Рудневу и захватывать было нечего из дому... Не хотелось брать, ужасно не хотелось, но долго спорить было еще страшней... Голоса и смех раздавались на горке, колокольчик дворецкого уже звал к ужину... Прибегут их искать... Лихачев протянул ему руку с бумажкой, с какой: с рублем, синей или зеленой — и разобрать в темноте нельзя.
— Что делать! Спасибо тебе, добрый Александр Николаич, какой славный малый... Ах, чорт возьми! Чорт возьми, как славно!.. — шептал Руднев, уносясь по сонному озеру все дальше и дальше от праздничной горки. Огонек деревни все ближе, и красные огни костров все меньше. Боже мой! как хорошо на чистом, широком и привольном озере. Молодец Лихачев, да и я молодец... Вот за эту решимость, так и быть, прощу я вчерашнему Рудневу его слабость. Пускай себе темно, и собаки лают... все лучше, чем там!
— Эй, старик, старик! Эй, ребята, эта крайняя хата старика Андриана?
— Эта! кто там?..
— Отвори.
— Да кто? Что за человек?
— Уж не бойтесь, не разбойник, не злодей, а я от Александра Николаича Лихачева к старику.
— А! ну, коли так, иди. Иди, отец мой! от Александра Николаича, иди, милый человек. Отвори ему дверь-то с лучиной... Как бы впотьмах не расшибся... Иди, иди, милый человек.
— Спасибо, спасибо тебе, молодец Лихачов!
При лучине посмотрел Руднев на бумажку и увидел, что она пятирублевая.

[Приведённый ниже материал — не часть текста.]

-- ==== Sys2Proof/Laws/Write.lean ====
section
/-!
SUPPORT. What an accepted write is at each register of the valve processor that a command names: its row, and the operation
that R7 and the block's own rules give it.
-/

namespace Sys2Proof.Machine

theorem Vp.written_row {v : Vp} {m a : Nat} {w : Word} {r : RegRow} (h : regRow a = some r) :
    v.written m a w = v.effect m a r w := by
  unfold Vp.written
  rw [h]

/-- The register at `a` has a row of access code `c`. -/
def hasAcc (a : Nat) (c : Acc) : Bool :=
  match regRow a with
  | some r => r.acc == c
  | none => false

theorem hasAcc_row {a : Nat} {c : Acc} (h : hasAcc a c = true) : ∃ r, regRow a = some r ∧ r.acc = c := by
  unfold hasAcc at h
  cases hr : regRow a with
  | none => rw [hr] at h; cases h
  | some r => rw [hr] at h; exact ⟨r, rfl, by simpa using h⟩

/-- The block's own operation, for a register that is written by masters and is no flag or acknowledge register. -/
theorem Vp.effect_block {v : Vp} {m a : Nat} {w : Word} {r : RegRow} (h1 : r.acc = .rw ∨ r.acc = .wo ∨ r.acc = .rws)
    (h2 : a % 0x10000 < 0xFF00) (h3 : stickyClr a = false ∧ wideBelow a = false ∧ wideLower a = []) :
    v.effect m a r w = (match a / 0x10000 % 16 with
      | 0 => if a % 0x10000 = 0x10 then v.pwrWrite w else v.store a r.mask w
      | 1 => if a % 0x10000 = 4 ∨ 0x40 ≤ a % 0x10000 then v.rampWrite (fun v => v.store a r.mask w) else v.store a r.mask w
      | 2 => v.wTime a (a % 0x10000) r.mask w
      | 3 => v.wSched m a (a % 0x10000) r.mask w
      | 4 => v.wLoop a (a % 0x10000) r.mask w
      | 5 => v.wArm a (a % 0x10000) r.mask w
      | 6 => v.wRing a (a % 0x10000) r.mask w
      | 7 => v.wLane a (a % 0x10000) r.mask w
      | 8 => v.wAdc a (a % 0x10000) r.mask w
      | 9 => v.wAcq a (a % 0x10000) r.mask w
      | 11 => v.wHost a (a % 0x10000) r.mask w
      | 12 => (v.store a r.mask w).ackShort
      | 13 => if a % 0x10000 = 0x28 then v.retClr w else v.store a r.mask w
      | _ => v.store a r.mask w) := by
  unfold Vp.effect
  have hf : ¬ 0xFF00 ≤ a % 0x10000 := by omega
  have ht : v.wideTake a = v := by unfold Vp.wideTake; rw [h3.2.2]; rfl
  obtain h | h | h := h1 <;> (simp only [h, if_neg hf, h3.1, h3.2.1, ht, Bool.false_eq_true, if_false]; try rfl)

theorem Vp.written_SYS_PWR_CFG (v : Vp) (m : Nat) (w : Word) : v.written m Reg.SYS_PWR_CFG w = v.pwrWrite w := by
  obtain ⟨r, hr, ha⟩ := hasAcc_row (a := Reg.SYS_PWR_CFG) (c := .rws) (by decide)
  rw [Vp.written_row hr, Vp.effect_block (by simp [ha]) (by decide) (by decide)]
  rfl

theorem Vp.written_BOOT_RETCLR (v : Vp) (m : Nat) (w : Word) : v.written m Reg.BOOT_RETCLR w = v.retClr w := by
  obtain ⟨r, hr, ha⟩ := hasAcc_row (a := Reg.BOOT_RETCLR) (c := .wo) (by decide)
  rw [Vp.written_row hr, Vp.effect_block (by simp [ha]) (by decide) (by decide)]
  rfl

theorem Vp.written_LOOP_E_TUNE_CTL (v : Vp) (m : Nat) (w : Word) {i : Nat} (hi : i < 32) :
    v.written m (Reg.LOOP_E_TUNE_CTL i) w = v.tuneCtl i w := by
  have hall : ∀ i < 32, hasAcc (Reg.LOOP_E_TUNE_CTL i) .rws = true ∧ Reg.LOOP_E_TUNE_CTL i % 0x10000 < 0xFF00 ∧ stickyClr (Reg.LOOP_E_TUNE_CTL i) = false ∧ wideBelow (Reg.LOOP_E_TUNE_CTL i) = false ∧ wideLower (Reg.LOOP_E_TUNE_CTL i) = [] := by
    decide
  obtain ⟨h1, h2, h3⟩ := hall i hi
  obtain ⟨r, hr, ha⟩ := hasAcc_row h1
  rw [Vp.written_row hr, Vp.effect_block (by simp [ha]) h2 h3]
  have e1 : Reg.LOOP_E_TUNE_CTL i / 0x10000 % 16 = 4 := by unfold Reg.LOOP_E_TUNE_CTL; omega
  have e2 : Reg.LOOP_E_TUNE_CTL i % 0x10000 = 57360 + i * 64 := by unfold Reg.LOOP_E_TUNE_CTL; omega
  simp only [e1, e2]
  unfold Vp.wLoop
  rw [if_neg (by omega), if_neg (by omega), if_pos (by omega)]
  have e3 : (57360 + i * 64 - 57344) / 64 = i := by omega
  have e4 : (57360 + i * 64) % 64 = 16 := by omega
  simp only [e3, e4]

theorem Vp.written_LOOP_E_SWAP (v : Vp) (m : Nat) (w : Word) {i : Nat} (hi : i < 32) :
    v.written m (Reg.LOOP_E_SWAP i) w = v.engSwap i w := by
  have hall : ∀ i < 32, hasAcc (Reg.LOOP_E_SWAP i) .wo = true ∧ Reg.LOOP_E_SWAP i % 0x10000 < 0xFF00 ∧ stickyClr (Reg.LOOP_E_SWAP i) = false ∧ wideBelow (Reg.LOOP_E_SWAP i) = false ∧ wideLower (Reg.LOOP_E_SWAP i) = [] := by
    decide
  obtain ⟨h1, h2, h3⟩ := hall i hi
  obtain ⟨r, hr, ha⟩ := hasAcc_row h1
  rw [Vp.written_row hr, Vp.effect_block (by simp [ha]) h2 h3]
  have e1 : Reg.LOOP_E_SWAP i / 0x10000 % 16 = 4 := by unfold Reg.LOOP_E_SWAP; omega
  have e2 : Reg.LOOP_E_SWAP i % 0x10000 = 57348 + i * 64 := by unfold Reg.LOOP_E_SWAP; omega
  simp only [e1, e2]
  unfold Vp.wLoop
  rw [if_neg (by omega), if_neg (by omega), if_pos (by omega)]
  have e3 : (57348 + i * 64 - 57344) / 64 = i := by omega
  have e4 : (57348 + i * 64) % 64 = 4 := by omega
  simp only [e3, e4]

theorem Vp.written_LOOP_SWAP (v : Vp) (m : Nat) (w : Word) : v.written m Reg.LOOP_SWAP w = v.allSwap w := by
  obtain ⟨r, hr, ha⟩ := hasAcc_row (a := Reg.LOOP_SWAP) (c := .wo) (by decide)
  rw [Vp.written_row hr, Vp.effect_block (by simp [ha]) (by decide) (by decide)]
  rfl

theorem Vp.written_ARM_OVR (v : Vp) (m : Nat) (w : Word) {i : Nat} (hi : i < 64) :
    v.written m (Reg.ARM_OVR i) w = v.ovrWrite i w := by
  have hall : ∀ i < 64, hasAcc (Reg.ARM_OVR i) .rws = true ∧ Reg.ARM_OVR i % 0x10000 < 0xFF00 ∧ stickyClr (Reg.ARM_OVR i) = false ∧ wideBelow (Reg.ARM_OVR i) = false ∧ wideLower (Reg.ARM_OVR i) = [] := by
    decide
  obtain ⟨h1, h2, h3⟩ := hall i hi
  obtain ⟨r, hr, ha⟩ := hasAcc_row h1
  rw [Vp.written_row hr, Vp.effect_block (by simp [ha]) h2 h3]
  have e1 : Reg.ARM_OVR i / 0x10000 % 16 = 5 := by unfold Reg.ARM_OVR; omega
  have e2 : Reg.ARM_OVR i % 0x10000 = 4352 + i * 4 := by unfold Reg.ARM_OVR; omega
  simp only [e1, e2]
  unfold Vp.wArm
  rw [if_neg (by omega), if_neg (by omega), if_pos (by omega)]
  have e3 : (4352 + i * 4 - 4352) / 4 = i := by omega
  rw [e3]

theorem Vp.written_ARM_DEC_TIME_CLR (v : Vp) (m : Nat) (w : Word) : v.written m Reg.ARM_DEC_TIME_CLR w = v.setReg Reg.ARM_DEC_TIME 0 := by
  obtain ⟨r, hr, ha⟩ := hasAcc_row (a := Reg.ARM_DEC_TIME_CLR) (c := .wo) (by decide)
  rw [Vp.written_row hr, Vp.effect_block (by simp [ha]) (by decide) (by decide)]
  rfl

theorem Vp.written_RING_MG_GO (v : Vp) (m : Nat) (w : Word) : v.written m Reg.RING_MG_GO w = v.mgGo := by
  obtain ⟨r, hr, ha⟩ := hasAcc_row (a := Reg.RING_MG_GO) (c := .wo) (by decide)
  rw [Vp.written_row hr, Vp.effect_block (by simp [ha]) (by decide) (by decide)]
  rfl

theorem Vp.written_RING_URG_CMD (v : Vp) (m : Nat) (w : Word) : v.written m Reg.RING_URG_CMD w = v.urgCmd w := by
  obtain ⟨r, hr, ha⟩ := hasAcc_row (a := Reg.RING_URG_CMD) (c := .wo) (by decide)
  rw [Vp.written_row hr, Vp.effect_block (by simp [ha]) (by decide) (by decide)]
  rfl

theorem Vp.written_RING_CTL (v : Vp) (m : Nat) (w : Word) {i : Nat} (hi : i < 16) :
    v.written m (Reg.RING_CTL i) w = (let u := if Machine.bit w 0 then v.retrainNow i else v; if Machine.bit w 1 then u.closeNow i else u) := by
  have hall : ∀ i < 16, hasAcc (Reg.RING_CTL i) .rws = true ∧ Reg.RING_CTL i % 0x10000 < 0xFF00 ∧ stickyClr (Reg.RING_CTL i) = false ∧ wideBelow (Reg.RING_CTL i) = false ∧ wideLower (Reg.RING_CTL i) = [] := by
    decide
  obtain ⟨h1, h2, h3⟩ := hall i hi
  obtain ⟨r, hr, ha⟩ := hasAcc_row h1
  rw [Vp.written_row hr, Vp.effect_block (by simp [ha]) h2 h3]
  have e1 : Reg.RING_CTL i / 0x10000 % 16 = 6 := by unfold Reg.RING_CTL; omega
  have e2 : Reg.RING_CTL i % 0x10000 = 4152 + i * 256 := by unfold Reg.RING_CTL; omega
  simp only [e1, e2]
  unfold Vp.wRing
  have e3 : (4152 + i * 256 - 4096) / 256 = i := by omega
  have e4 : 4096 ≤ 4152 + i * 256 ∧ (4152 + i * 256) % 256 = 56 := by omega
  split
  all_goals first | omega | skip
  rw [if_pos e4, e3]

theorem Vp.written_LANE_PWR (v : Vp) (m : Nat) (w : Word) {i : Nat} (hi : i < 40) :
    v.written m (Reg.LANE_PWR i) w = v.lanePwr i w := by
  have hall : ∀ i < 40, hasAcc (Reg.LANE_PWR i) .rws = true ∧ Reg.LANE_PWR i % 0x10000 < 0xFF00 ∧ stickyClr (Reg.LANE_PWR i) = false ∧ wideBelow (Reg.LANE_PWR i) = false ∧ wideLower (Reg.LANE_PWR i) = [] := by
    decide
  obtain ⟨h1, h2, h3⟩ := hall i hi
  obtain ⟨r, hr, ha⟩ := hasAcc_row h1
  rw [Vp.written_row hr, Vp.effect_block (by simp [ha]) h2 h3]
  have e1 : Reg.LANE_PWR i / 0x10000 % 16 = 7 := by unfold Reg.LANE_PWR; omega
  have e2 : Reg.LANE_PWR i % 0x10000 = 4132 + i * 256 := by unfold Reg.LANE_PWR; omega
  simp only [e1, e2]
  unfold Vp.wLane
  have e3 : (4132 + i * 256 - 4096) / 256 = i := by omega
  have e4 : (4132 + i * 256) % 256 = 36 := by omega
  rw [if_neg (by omega), if_neg (by omega), if_neg (by omega)]
  simp only [e3, e4]

/-- The highest word of a measurement takes the low word that waits with it (R8, R200). -/
theorem Vp.written_TIME_PTP_MEAS1 (v : Vp) (m : Nat) (w : Word) : v.written m Reg.TIME_PTP_MEAS1 w =
    (v.wideTake Reg.TIME_PTP_MEAS1).ptpMeas ((v.wideTake Reg.TIME_PTP_MEAS1).reg Reg.TIME_PTP_MEAS0) w := by
  obtain ⟨r, hr, ha⟩ := hasAcc_row (a := Reg.TIME_PTP_MEAS1) (c := .rw) (by decide)
  rw [Vp.written_row hr]
  unfold Vp.effect
  have h1 : wideBelow Reg.TIME_PTP_MEAS1 = false := by decide
  have h2 : stickyClr Reg.TIME_PTP_MEAS1 = false := by decide
  have e1 : Reg.TIME_PTP_MEAS1 / 0x10000 % 16 = 2 := by decide
  have e2 : Reg.TIME_PTP_MEAS1 % 0x10000 = 76 := by decide
  simp only [ha, h1, h2, e1, e2, Bool.false_eq_true, if_false]
  rw [if_neg (by decide)]
  unfold Vp.wTime
  simp only

theorem Vp.written_TIME_SET_CMD (v : Vp) (m : Nat) (w : Word) : v.written m Reg.TIME_SET_CMD w = v.timeSetGo w := by
  obtain ⟨r, hr, ha⟩ := hasAcc_row (a := Reg.TIME_SET_CMD) (c := .wo) (by decide)
  rw [Vp.written_row hr, Vp.effect_block (by simp [ha]) (by decide) (by decide)]
  have e1 : Reg.TIME_SET_CMD / 0x10000 % 16 = 2 := by decide
  have e2 : Reg.TIME_SET_CMD % 0x10000 = 144 := by decide
  simp only [e1, e2]
  unfold Vp.wTime
  simp only

theorem Vp.written_ADC_INJ_REQ (v : Vp) (m : Nat) (w : Word) : v.written m Reg.ADC_INJ_REQ w = v.injReq w := by
  obtain ⟨r, hr, ha⟩ := hasAcc_row (a := Reg.ADC_INJ_REQ) (c := .wo) (by decide)
  rw [Vp.written_row hr, Vp.effect_block (by simp [ha]) (by decide) (by decide)]
  rfl

theorem Vp.written_ADC_CAL_CMD (v : Vp) (m : Nat) (w : Word) : v.written m Reg.ADC_CAL_CMD w = v.calCmd w := by
  obtain ⟨r, hr, ha⟩ := hasAcc_row (a := Reg.ADC_CAL_CMD) (c := .wo) (by decide)
  rw [Vp.written_row hr, Vp.effect_block (by simp [ha]) (by decide) (by decide)]
  rfl

theorem Vp.written_ACQ_P_FREE (v : Vp) (m : Nat) (w : Word) {i : Nat} (hi : i < 16) :
    v.written m (Reg.ACQ_P_FREE i) w = v.pFree i w := by
  have hall : ∀ i < 16, hasAcc (Reg.ACQ_P_FREE i) .wo = true ∧ Reg.ACQ_P_FREE i % 0x10000 < 0xFF00 ∧ stickyClr (Reg.ACQ_P_FREE i) = false ∧ wideBelow (Reg.ACQ_P_FREE i) = false ∧ wideLower (Reg.ACQ_P_FREE i) = [] := by
    decide
  obtain ⟨h1, h2, h3⟩ := hall i hi
  obtain ⟨r, hr, ha⟩ := hasAcc_row h1
  rw [Vp.written_row hr, Vp.effect_block (by simp [ha]) h2 h3]
  have e1 : Reg.ACQ_P_FREE i / 0x10000 % 16 = 9 := by unfold Reg.ACQ_P_FREE; omega
  have e2 : Reg.ACQ_P_FREE i % 0x10000 = 1568 + i * 64 := by unfold Reg.ACQ_P_FREE; omega
  simp only [e1, e2]
  unfold Vp.wAcq
  have e3 : (1568 + i * 64 - 1536) / 64 = i := by omega
  have e4 : (1568 + i * 64) % 64 = 32 := by omega
  rw [if_neg (by omega), if_pos (by omega)]
  simp only [e3, e4]

theorem Vp.written_HOST_P_MSG_ACK (v : Vp) (m : Nat) (w : Word) {i : Nat} (hi : i < 4) :
    v.written m (Reg.HOST_P_MSG_ACK i) w = v.setBit (Reg.HOST_P_MSG_STAT i) 11 false := by
  have hall : ∀ i < 4, hasAcc (Reg.HOST_P_MSG_ACK i) .wo = true ∧ Reg.HOST_P_MSG_ACK i % 0x10000 < 0xFF00 ∧ stickyClr (Reg.HOST_P_MSG_ACK i) = false ∧ wideBelow (Reg.HOST_P_MSG_ACK i) = false ∧ wideLower (Reg.HOST_P_MSG_ACK i) = [] := by
    decide
  obtain ⟨h1, h2, h3⟩ := hall i hi
  obtain ⟨r, hr, ha⟩ := hasAcc_row h1
  rw [Vp.written_row hr, Vp.effect_block (by simp [ha]) h2 h3]
  have e1 : Reg.HOST_P_MSG_ACK i / 0x10000 % 16 = 11 := by unfold Reg.HOST_P_MSG_ACK; omega
  have e2 : Reg.HOST_P_MSG_ACK i % 0x10000 = 296 + i * 64 := by unfold Reg.HOST_P_MSG_ACK; omega
  simp only [e1, e2]
  unfold Vp.wHost
  have e3 : (296 + i * 64 - 256) / 64 = i := by omega
  have e4 : (296 + i * 64) % 64 = 40 := by omega
  rw [if_pos (by omega)]
  simp only [e3, e4]

theorem Vp.written_SCHED_POST (v : Vp) (m : Nat) (w : Word) : v.written m Reg.SCHED_POST w = (if m ≤ 16 then v.post (.post m (Machine.fld w 0 12)) else v) := by
  obtain ⟨r, hr, ha⟩ := hasAcc_row (a := Reg.SCHED_POST) (c := .wo) (by decide)
  rw [Vp.written_row hr, Vp.effect_block (by simp [ha]) (by decide) (by decide)]
  rfl

theorem Vp.written_SCHED_SELF_DONE (v : Vp) (m : Nat) (w : Word) : v.written m Reg.SCHED_SELF_DONE w = (if m < 16 then v.post (.complete m) else v) := by
  obtain ⟨r, hr, ha⟩ := hasAcc_row (a := Reg.SCHED_SELF_DONE) (c := .wo) (by decide)
  rw [Vp.written_row hr, Vp.effect_block (by simp [ha]) (by decide) (by decide)]
  rfl

end Sys2Proof.Machine
end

Старик, однако, не только сам не повез Руднева ночью, но когда на увещания доктора стал было сдаваться молодой сын его, старик закричал с печи: — Что ты! что ты, скотина! Кто его знает, какой он человек... Ночью... долго ли до худа.
Сын вывел Руднева в сени и с сожалением сказал: — Уж ты лучше ночуй у нас, брат, ты не бойся... Худа от нас не жди, мы — мордва...
— Я не вас боюсь, я боюсь жару в избе, мух, тараканов...
— Экой ты какой... Ночуй... Вот ты нас боишься ночью, а мы тебя...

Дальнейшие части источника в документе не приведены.